▶ [What the task requires]:
Write out, from the entries below, exactly the lines that run between the lines holding "have hinstall : StoreGood" and "nothing => exact h", inclusive, and stop there.

▶ [Source records]:

theorem setInbuf_inv {s : State} {bytes : List Byte} (hlen : bytes.length ≤ s.cfg.inCap.val) (h : Inv s) :
    Inv (s.setInbuf bytes) := by
  obtain ⟨hwf, hcell, hbuf, hwritten, hord, hcode, hcmd, -, hout, hempty⟩ := h
  exact ⟨hwf, hcell, hbuf, hwritten, hord, hcode, hcmd, hlen, hout, hempty⟩

/-- The issue sets CMD and PENDING together (10_state.md R42). -/
theorem issue_inv {s : State} (v : Word) (h : Inv s) : Inv (s.issue v) := by
  obtain ⟨hwf, hcell, hbuf, hwritten, hord, hcode, -, hrest⟩ := h
  exact ⟨hwf, hcell, hbuf, hwritten, hord, hcode, rfl, hrest⟩

/-- Without a buffer nothing is asked of the store but its form, and reset leaves no byte of it (10_state.md R44). -/
theorem afterReset_inv (s : State) : Inv s.afterReset := by
  refine ⟨rfl, ?_, ?_, ?_, rfl, ?_, rfl, ?_, ?_, ?_⟩ <;> simp

/-- Drawing writes bytes that were written before, inside the store. -/
theorem drawRect_inv {r : Rect} {s t : State} (hd : drawRect r s = .ok t) (h : Inv s) : Inv t := by
  obtain ⟨hwf, hcell⟩ := drawAll_storeGood hd (storeGood_of_inv h)
  have hstill : StillWritten s t := drawAll_stillWritten hd
  obtain ⟨m, rfl⟩ := drawRect_onlyStore hd
  obtain ⟨-, -, hbuf, hwritten, hrest⟩ := h
  exact ⟨hwf, hcell, hbuf, fun hv a ha => hstill a (hwritten hv a ha), hrest⟩

theorem build_storeGood {o : Orientation} {bytes : List Byte} {s t : State} (hb : build o bytes s = .ok t)
    (h : StoreGood s) : StoreGood t := by
  have hinstall : StoreGood (s.install o s.opw s.oph (s.requiredOperand o)) := h
  exact writeBytes_storeGood hb hinstall

/-- A construction that fits leaves a good buffer, whatever buffer there was (42_construction.md R155). -/
theorem build_inv {o : Orientation} {bytes : List Byte} {s t : State} (hb : build o bytes s = .ok t)
    (hlen : bytes.length = s.requiredOperand o) (hcap : s.requiredOperand o ≤ s.cfg.storeCap.val)
    (h : Inv s) : Inv t := by
  obtain ⟨hwf, hcell⟩ := build_storeGood hb (storeGood_of_inv h)
  obtain ⟨hv, hbuf, hwritten⟩ := build_good hb hlen hcap
  obtain ⟨m, rfl⟩ := build_onlyBuffer hb
  obtain ⟨-, -, -, -, -, hcode, hcmd, hin, hout, -⟩ := h
  exact ⟨hwf, hcell, hbuf, hwritten, rfl, hcode, hcmd, hin, hout, fun hf => by simp at hf⟩

/-! ### The commands -/

theorem commandEffect_inv {i : Instr} {s u : State} (he : CommandEffect s i u) (h : Inv s) : Inv u := by
  have hbuf := bufferInv_of_inv h
  cases he with
  | nothing => exact h
  | results => exact h
  | built _ hlen hcap hbuild => exact build_inv hbuild hlen hcap h
  | builtAndDrawn _ hlen hcap hbuild hdraw => exact drawRect_inv hdraw (build_inv hbuild hlen hcap h)
  | drawn hdraw => exact drawRect_inv hdraw h
  | extracted hv hlen =>
    obtain ⟨-, -, hcap⟩ := hbuf hv
    have hout := setOutbuf_inv ((hlen hbuf).trans hcap) h
    exact hout
  | copied hv hlen =>
    obtain ⟨-, -, hcap⟩ := hbuf hv
    exact setOutbuf_inv (hlen.trans_le hcap) h

theorem runPending_inv {s t : State} (hr : runPending s = .next t) (h : Inv s) : Inv t := by
  rcases runPending_eq_next hr with ⟨i, -, hi⟩ | ⟨e, -, rfl⟩
  · obtain ⟨u, c, he, rfl⟩ := exec_completes hi
    exact finish_inv c (commandEffect_inv he h)
  · exact finish_inv _ h

/-! ### The turns -/

theorem writeIndex_inv (i : BitVec 8) (v : Word) {s : State} (h : Inv s) : Inv (writeIndex i v s) := by
  rcases writeIndex_cases i v s with ⟨-, hw⟩ | ⟨-, hw⟩ | ⟨-, hw⟩ | ⟨-, hw⟩ | ⟨-, hw⟩ | ⟨-, hw⟩ <;> rw [hw]
  · exact issue_inv v h
  all_goals exact h

theorem transact_inv {x : Transaction} {s : State} (hx : WellFormed.transaction s.cfg x = true) (h : Inv s) :
    Inv (transact x s) := by
  cases x with
  | wr i v => exact writeIndex_inv i v h
  | rd i => exact h
  | loadin bytes => exact setInbuf_inv (of_decide_eq_true hx) h
  | readout => exact h

theorem hostTurn_inv {x : Transaction} {s t : State} (hx : hostTurn x s = .next t) (h : Inv s) : Inv t := by
  obtain ⟨hwf, ⟨-, -, rfl⟩ | ⟨-, rfl⟩⟩ := hostTurn_eq_next hx
  · exact h
  · exact transact_inv hwf h

theorem step_inv {s t : State} (hs : step s = .next t) (h : Inv s) : Inv t := by
  have hdrop : Inv s.dropTurn := h
  rcases step_eq_next hs with ⟨-, rfl⟩ | ⟨-, ⟨-, -, rfl⟩ | ⟨-, -, hr⟩ | ⟨x, -, hx⟩⟩
  · exact afterReset_inv _
  · exact hdrop
  · exact runPending_inv hr hdrop
  · exact hostTurn_inv hx hdrop

/-! ### The obligations on the invariant -/

/-- Settles O20: the reset state is one that a reset leaves. -/
theorem invHoldsAtReset : Obligations.InvHoldsAtReset :=
  afterReset_inv State.reset

/-- Settles O21: each operation of the state keeps the invariant, so each command and each turn does. -/
theorem everyStepKeepsInv : Obligations.EveryStepKeepsInv :=
  fun _ _ h hs => step_inv hs h

end Sys2Proof.Machine
end

section
/-! SUPPORT. What each command leaves as it was (10_state.md R20, R25, R28, R40, R42, R46). -/

namespace Sys2Proof.Machine

open Sys2Proof.Safety

/-! ### The columns of the write table -/

section
variable {s u : State} {i : Instr}

theorem commandEffect_res (he : CommandEffect s i u) (hc : isCalculator i = false) (hx : i ≠ .extract) :
    u.res0 = s.res0 ∧ u.res1 = s.res1 ∧ u.res2 = s.res2 ∧ u.res3 = s.res3 := by
  cases he with
  | nothing | copied => exact ⟨rfl, rfl, rfl, rfl⟩
  | results hi => simp [hi] at hc
  | built _ _ _ hbuild =>
    obtain ⟨m, rfl⟩ := build_onlyBuffer hbuild
    exact ⟨rfl, rfl, rfl, rfl⟩
  | builtAndDrawn _ _ _ hbuild hdraw =>
    obtain ⟨m, rfl⟩ := build_onlyBuffer hbuild
    obtain ⟨m', rfl⟩ := drawRect_onlyStore hdraw
    exact ⟨rfl, rfl, rfl, rfl⟩
  | drawn hdraw =>
    obtain ⟨m, rfl⟩ := drawRect_onlyStore hdraw
    exact ⟨rfl, rfl, rfl, rfl⟩
  | extracted => exact absurd rfl hx

theorem commandEffect_outbuf (he : CommandEffect s i u) (hx : i ≠ .extract) (ha : i ≠ .asvec) :
    u.outbuf = s.outbuf := by
  cases he with
  | nothing | results => rfl
  | built _ _ _ hbuild =>
    obtain ⟨m, rfl⟩ := build_onlyBuffer hbuild
    rfl
  | builtAndDrawn _ _ _ hbuild hdraw =>
    obtain ⟨m, rfl⟩ := build_onlyBuffer hbuild
    obtain ⟨m', rfl⟩ := drawRect_onlyStore hdraw
    rfl
  | drawn hdraw =>
    obtain ⟨m, rfl⟩ := drawRect_onlyStore hdraw
    rfl
  | extracted => exact absurd rfl hx
  | copied => exact absurd rfl ha

theorem commandEffect_store (he : CommandEffect s i u) (hc : isConstruction i = false) (hu : i ≠ .update) :
    u.store = s.store := by
  cases he with
  | nothing | results | extracted | copied => rfl
  | built hi | builtAndDrawn hi => simp [hi] at hc
  | drawn => exact absurd rfl hu

theorem commandEffect_config (he : CommandEffect s i u) (hc : isConstruction i = false) :
    u.valid = s.valid ∧ u.orient = s.orient ∧ u.bitord = s.bitord ∧ u.width = s.width ∧ u.height = s.height ∧
      u.eightlen = s.eightlen ∧ u.storelen = s.storelen := by
  cases he with
  | nothing | results | extracted | copied => exact ⟨rfl, rfl, rfl, rfl, rfl, rfl, rfl⟩
  | built hi | builtAndDrawn hi => simp [hi] at hc
  | drawn hdraw =>
    obtain ⟨m, rfl⟩ := drawRect_onlyStore hdraw
    exact ⟨rfl, rfl, rfl, rfl, rfl, rfl, rfl⟩

theorem commandEffect_read_above (he : CommandEffect s i u) {a : Nat} (ha : u.storelen.toNat ≤ a) :
    u.store.read a = s.store.read a := by
  cases he with
  | nothing | results | extracted | copied => rfl
  | built _ hlen hcap hbuild => exact build_read_above hbuild hlen hcap ha
  | @builtAndDrawn _ _ _ v _ _ hlen hcap hbuild hdraw =>
    have hv : v.storelen.toNat ≤ a := by
      obtain ⟨m, rfl⟩ := drawRect_onlyStore hdraw
      exact ha
    rw [drawAll_read_above hdraw hv, build_read_above hbuild hlen hcap hv]
  | drawn hdraw =>
    refine drawAll_read_above hdraw ?_
    obtain ⟨m, rfl⟩ := drawRect_onlyStore hdraw
    exact ha

/-- UPDATE writes no bit but those of the pixels of the clamped region (41_transfer.md R125). -/
theorem commandEffect_update_storeBit (he : CommandEffect s .update u) {a k : Nat} (hk : k < 8)
    (hne : ∀ dx dy, dx < effWidth s.rectOperand s → dy < effHeight s.rectOperand s →
      a ≠ (s.pixelAddress (s.opx.toNat + dx) (s.opy.toNat + dy)).index ∨
        k ≠ (s.pixelAddress (s.opx.toNat + dx) (s.opy.toNat + dy)).phys) :
    storeBit u a k = storeBit s a k := by
  cases he with
  | nothing | results => rfl
  | built hi | builtAndDrawn hi => simp [isConstruction] at hi
  | drawn hdraw => exact drawRect_other hdraw hk hne

/-- No command takes the buffer away (10_state.md R28). -/
theorem commandEffect_valid (he : CommandEffect s i u) (hv : s.valid = true) : u.valid = true := by
  cases he with
  | nothing | results | extracted | copied => exact hv
  | built _ _ _ hbuild =>
    obtain ⟨m, rfl⟩ := build_onlyBuffer hbuild
    rfl
  | builtAndDrawn _ _ _ hbuild hdraw =>
    obtain ⟨m, rfl⟩ := build_onlyBuffer hbuild
    obtain ⟨m', rfl⟩ := drawRect_onlyStore hdraw
    rfl
  | drawn hdraw =>
    obtain ⟨m, rfl⟩ := drawRect_onlyStore hdraw
    exact hv

end

theorem isCalculator_eq_false {i : Instr} :
    isCalculator i = false ↔ i ≠ .elen ∧ i ≠ .baddrH ∧ i ≠ .baddrV ∧ i ≠ .norm := by
  cases i <;> simp [isCalculator]

/-- Settles O26: each column is a lemma about the effects a command can have, and completing writes none of them. -/
theorem commandsWriteOnlyTheirState : Obligations.CommandsWriteOnlyTheirState := by
  intro s t i h
  obtain ⟨u, c, he, rfl⟩ := exec_completes h
  refine ⟨?res, ?outbuf, ?store, ?config, fun a ha => (commandEffect_read_above he ha :), ?update⟩
  case res =>
    rintro ⟨h1, h2, h3, h4, hx⟩
    exact (commandEffect_res he (isCalculator_eq_false.2 ⟨h1, h2, h3, h4⟩) hx :)
  case outbuf => exact fun ⟨hx, ha⟩ => (commandEffect_outbuf he hx ha :)
  case store =>
    rintro (rfl | rfl | rfl | rfl | rfl | rfl) <;> exact (commandEffect_store he rfl (by decide) :)
  case config =>
    rintro (rfl | rfl | rfl | rfl | rfl | rfl | rfl) <;> exact (commandEffect_config he rfl :)
  case update =>
    rintro rfl a k hk hne
    exact (commandEffect_update_storeBit he hk hne :)

/-! ### The engine's run -/

/-- Every completion clears BUSY (60_exceptions.md R170). -/
theorem runPending_busy {s t : State} (h : runPending s = .next t) : t.busy = false := by
  rcases runPending_eq_next h with ⟨i, -, hi⟩ | ⟨e, -, rfl⟩
  · obtain ⟨u, c, -, rfl⟩ := exec_completes hi
    rfl
  · rfl

/-- Agreement in the host-owned part, field by field. -/
theorem hostOwned_eq_iff {s t : State} :
    t.hostOwned = s.hostOwned ↔
      t.cmd = s.cmd ∧ t.pending = s.pending ∧ t.opx = s.opx ∧ t.opy = s.opy ∧ t.opw = s.opw ∧ t.oph = s.oph ∧
        t.inbuf = s.inbuf ∧ t.hazard = s.hazard ∧ t.cfg = s.cfg ∧ t.schedule = s.schedule ∧
        t.observed = s.observed := by
  simp [State.hostOwned]

/-- Settles O25: the fields are those of the host-owned part, which no command writes. -/
theorem engineWritesNoHostState : Obligations.EngineWritesNoHostState := by
  intro s t h
  obtain ⟨hcmd, hpending, hx, hy, hw, hh, hin, hhazard, hcfg, hsched, hobs⟩ :=
    hostOwned_eq_iff.1 (runPending_hostOwned h)
  exact ⟨hcmd, hpending, hx, hy, hw, hh, hin, hhazard, hcfg, hsched, hobs, runPending_busy h⟩

/-! ### VALID -/

theorem runPending_valid {s t : State} (h : runPending s = .next t) (hv : s.valid = true) : t.valid = true := by
  rcases runPending_eq_next h with ⟨i, -, hi⟩ | ⟨e, -, rfl⟩
  · obtain ⟨u, c, he, rfl⟩ := exec_completes hi
    exact (commandEffect_valid he hv :)
  · exact hv

theorem hostTurn_valid {x : Transaction} {s t : State} (h : hostTurn x s = .next t) : t.valid = s.valid := by
  obtain ⟨-, ⟨-, -, rfl⟩ | ⟨-, rfl⟩⟩ := hostTurn_eq_next h
  · rfl
  · rw [transact_frame]

/-- Settles O29: no command clears VALID, no transaction writes it, and a reset is excluded. -/
theorem validStaysUntilReset : Obligations.ValidStaysUntilReset := by
  intro s t hv hs hreset
  have hdrop : s.dropTurn.valid = true := hv
  rcases step_eq_next hs with ⟨hn, -⟩ | ⟨-, ⟨-, -, rfl⟩ | ⟨-, -, hr⟩ | ⟨x, -, hx⟩⟩
  · exact absurd hn hreset
  · exact hdrop
  · exact runPending_valid hr hdrop
  · rw [hostTurn_valid hx, hdrop]

end Sys2Proof.Machine
end

section
/-! SUPPORT. What the host cannot tell apart by the store (10_state.md R38, 20_memory.md R48): commands, turns, steps and
runs answer alike on two states of the same view. -/

namespace Sys2Proof.Machine

open Sys2Proof.Safety

/-! ### Views and outcomes -/

/-- An operation that does not look at the store and leaves it and the buffer's bounds alone keeps the view. -/
theorem sameView_map {f : State → State} {s s' : State} (hset : ∀ m, f (s.setStore m) = (f s).setStore m)
    (hvalid : (f s).valid = s.valid) (hlen : (f s).storelen = s.storelen) (hstore : (f s).store = s.store)
    (h : SameView s s') : SameView (f s) (f s') := by
  obtain ⟨e, hr⟩ := h
  have hf : f s' = (f s).setStore s'.store := by
    rw [← hset]
    exact congrArg f e
  rw [hf]
  refine ⟨rfl, fun hv a ha => ?_⟩
  rw [hstore, State.setStore_store]
  exact hr (hvalid ▸ hv) a (hlen ▸ ha)

theorem sameView_refl (s : State) : SameView s s :=
  ⟨rfl, fun _ _ _ => rfl⟩

/-- Outcomes that are alike are of one kind. -/
theorem alike_cases {r r' : Host.Outcome State Fault Refusal} (h : Alike r r') :
    (∃ t t', r = .next t ∧ r' = .next t' ∧ SameView t t') ∨ (∃ f, r = .fault f ∧ r' = .fault f) ∨
      ∃ q, r = .refused q ∧ r' = .refused q := by
  cases r with
  | next t =>
    cases r' with
    | next t' => exact .inl ⟨t, t', rfl, rfl, h⟩
    | fault | refused => exact h.elim
  | fault f =>
    cases r' with
    | fault f' => exact .inr (.inl ⟨f, rfl, congrArg _ (Eq.symm h)⟩)
    | next | refused => exact h.elim
  | refused q =>
    cases r' with
    | refused q' => exact .inr (.inr ⟨q, rfl, congrArg _ (Eq.symm h)⟩)
    | next | fault => exact h.elim

theorem complete_alike {s s' : State} (c : Code) (h : SameView s s') : Alike (complete c s) (complete c s') :=
  sameView_map (f := State.finish c) (fun _ => rfl) rfl rfl rfl h

theorem completeBody_alike {r r' : Except Fault State} (h : BodyAlike r r') :
    Alike (completeBody r) (completeBody r') := by
  obtain ⟨hok, herr⟩ := h
  cases r with
  | ok u =>
    obtain ⟨u', rfl, hu⟩ := hok u rfl
    exact complete_alike .ok hu.sameView
  | error f =>
    rw [herr f rfl]
    rfl

/-! ### What the commands look at beside the store -/

section
variable (s : State) (m : Memory)

@[simp] theorem State.requiredOperand_setStore (o : Orientation) :
    (s.setStore m).requiredOperand o = s.requiredOperand o := rfl

@[simp] theorem zeroBytes_setStore (o : Orientation) : zeroBytes o (s.setStore m) = zeroBytes o s := rfl

@[simp] theorem State.rectOperand_setStore : (s.setStore m).rectOperand = s.rectOperand := rfl

@[simp] theorem Rect.outside_setStore (r : Rect) : r.outside (s.setStore m) = r.outside s := rfl

@[simp] theorem computePart_setStore (r : Rect) : computePart r (s.setStore m) = computePart r s := rfl

@[simp] theorem copyAddresses_setStore (d : Descriptor) : copyAddresses d (s.setStore m) = copyAddresses d s := rfl

@[simp] theorem regValue_setStore (r : Reg) : regValue r (s.setStore m) = regValue r s := by
  cases r <;> rfl

@[simp] theorem readIndex_setStore (i : BitVec 8) : readIndex i (s.setStore m) = readIndex i s := by
  unfold readIndex
  cases regAt i with
  | none => rfl
  | some r => exact regValue_setStore s m r

theorem writeReg_setStore (r : Reg) (v : Word) : writeReg r v (s.setStore m) = (writeReg r v s).setStore m := by
  cases r <;> rfl

theorem writeIndex_setStore (i : BitVec 8) (v : Word) :
    writeIndex i v (s.setStore m) = (writeIndex i v s).setStore m := by
  unfold writeIndex
  cases regAt i with
  | none => rfl
  | some r => exact writeReg_setStore s m r v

▶ [Task response]:
  have hinstall : StoreGood (s.install o s.opw s.oph (s.requiredOperand o)) := h
  exact writeBytes_storeGood hb hinstall

/-- A construction that fits leaves a good buffer, whatever buffer there was (42_construction.md R155). -/
theorem build_inv {o : Orientation} {bytes : List Byte} {s t : State} (hb : build o bytes s = .ok t)
    (hlen : bytes.length = s.requiredOperand o) (hcap : s.requiredOperand o ≤ s.cfg.storeCap.val)
    (h : Inv s) : Inv t := by
  obtain ⟨hwf, hcell⟩ := build_storeGood hb (storeGood_of_inv h)
  obtain ⟨hv, hbuf, hwritten⟩ := build_good hb hlen hcap
  obtain ⟨m, rfl⟩ := build_onlyBuffer hb
  obtain ⟨-, -, -, -, -, hcode, hcmd, hin, hout, -⟩ := h
  exact ⟨hwf, hcell, hbuf, hwritten, rfl, hcode, hcmd, hin, hout, fun hf => by simp at hf⟩

/-! ### The commands -/

theorem commandEffect_inv {i : Instr} {s u : State} (he : CommandEffect s i u) (h : Inv s) : Inv u := by
  have hbuf := bufferInv_of_inv h
  cases he with
  | nothing => exact h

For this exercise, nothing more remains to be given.